1 Determining the quantum of damages in defamation actions is not an exact science. It requires a consideration of a gamut of factors such as the gravity of the defamatory allegations, the standing of the plaintiff and defendant (as the maker of the statement), the extent of publication and the defendant's conduct in the publication of the defamatory statements. These factors have to be applied against benchmarks found in case precedents taking into account the specific aims of the award namely to vindicate plaintiff's reputation, as consolation for injury to an individual's feelings or to repair the harm to reputation. The assessment of damages must be therefore based on the consistent and principled application of the relevant factors and benchmarks in achieving its aims.

2 In this regard, the Practitioners' Guide on Damages Awarded for Defamation Cases in Singapore (“Practitioners' Guide”) — which had reviewed cases filed in the Supreme Court and State Courts from 2006 to 2017 that culminated in awards of damages (cut-off date as of 8 August 2019) — offers valuable information on damages awards and more. It contains introductory chapters covering an overview of defamation law and its legal sources as well as practical considerations as to the parties who can sue or be sued in the tort of defamation. This is supplemented by discrete chapters on the procedural aspects of commencing a defamation action (chapter 3), the more substantive elements of defamation (chapter 4), defences (chapter 5) and remedies (chapter 6). The final four chapters give an overview of the damages awarded in defamation cases (chapter 7) followed by clear and detailed descriptions of the reasons for each award in the specific case summaries. Each of the summaries contains a brief summary of facts, holding on the legal issues and the reasoning (including discussion of case precedents) underlying the

assessment of damages. Significantly, the section includes updates on the appeals (if any) against the decisions at first instance.
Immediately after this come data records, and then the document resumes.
-- ==== Sys2Proof/Config.lean ====
section
/-! DEFINITION. Config.lean: what one built machine fixes (spec/00_scope.md R10, spec/10_state.md R20, R21) and the free
values. The configuration itself is part of State (R43), so that a statement about every state is a statement about every
configuration; the values here are only those that `State.reset` is built with. The font ROM contents and the chips'
power-up registers are opaque: the spec leaves them OPEN (D15, D27) and nothing in Lean can evaluate them. -/

namespace Sys2Proof

/-- N of the machine that `State.reset` builds. DESIGN CHOICE (log 1): the spec leaves N to the configuration, 1..256. -/
def Config.devices : Nat := 1

/-- IS_MATRIX of the machine that `State.reset` builds. DESIGN CHOICE (log 1). -/
def Config.isMatrix : Bool := false

/-- CLEAR_GUARD of the machine that `State.reset` builds: the spec's default (R10, D4). -/
def Config.clearGuard : Bool := true

/-- Free value: entry `v` of SEG_FONT for `v` other than 32 (R62, D15; log 2). -/
opaque Config.segFontEntry : Nat → BitVec 8

/-- Free value: row byte `r` of entry `k` of MATRIX_FONT, `k` counted from character code 0x21 (R63, D15; log 2). -/
opaque Config.glyphByte : Nat → Nat → BitVec 8

/-- Free value: what register `k` of chained chip `a` holds at power-up (R36, D27, K13; log 3). -/
opaque Config.chipPowerUp : Nat → Nat → BitVec 8

/-- SEG_FONT of the machine that `State.reset` builds: entry 32 is 0x00 (R61, D14), every other entry is free. -/
def Config.segFont : Vector Byte 128 :=
  Vector.ofFn fun i => if i.val = 32 then 0x00#8 else Config.segFontEntry i.val

/-- MATRIX_FONT of the machine that `State.reset` builds: every byte is free (R63). -/
def Config.matrixFont : Vector (Vector Byte 8) 94 :=
  Vector.ofFn fun k => Vector.ofFn fun r => Config.glyphByte k.val r.val

end Sys2Proof
end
3 The case summaries are categorised according to whether they involved (a) slander (chapter 8); (b) mixed slander and libel (chapter 9); or (c) libel (chapter 10). A quick browse of the case summaries will reveal that libel through online modes such as e-mails, social media, instant message services and postings on online forums have become more prevalent in Singapore. Further, the study showed that damages awarded in slander are generally lower than...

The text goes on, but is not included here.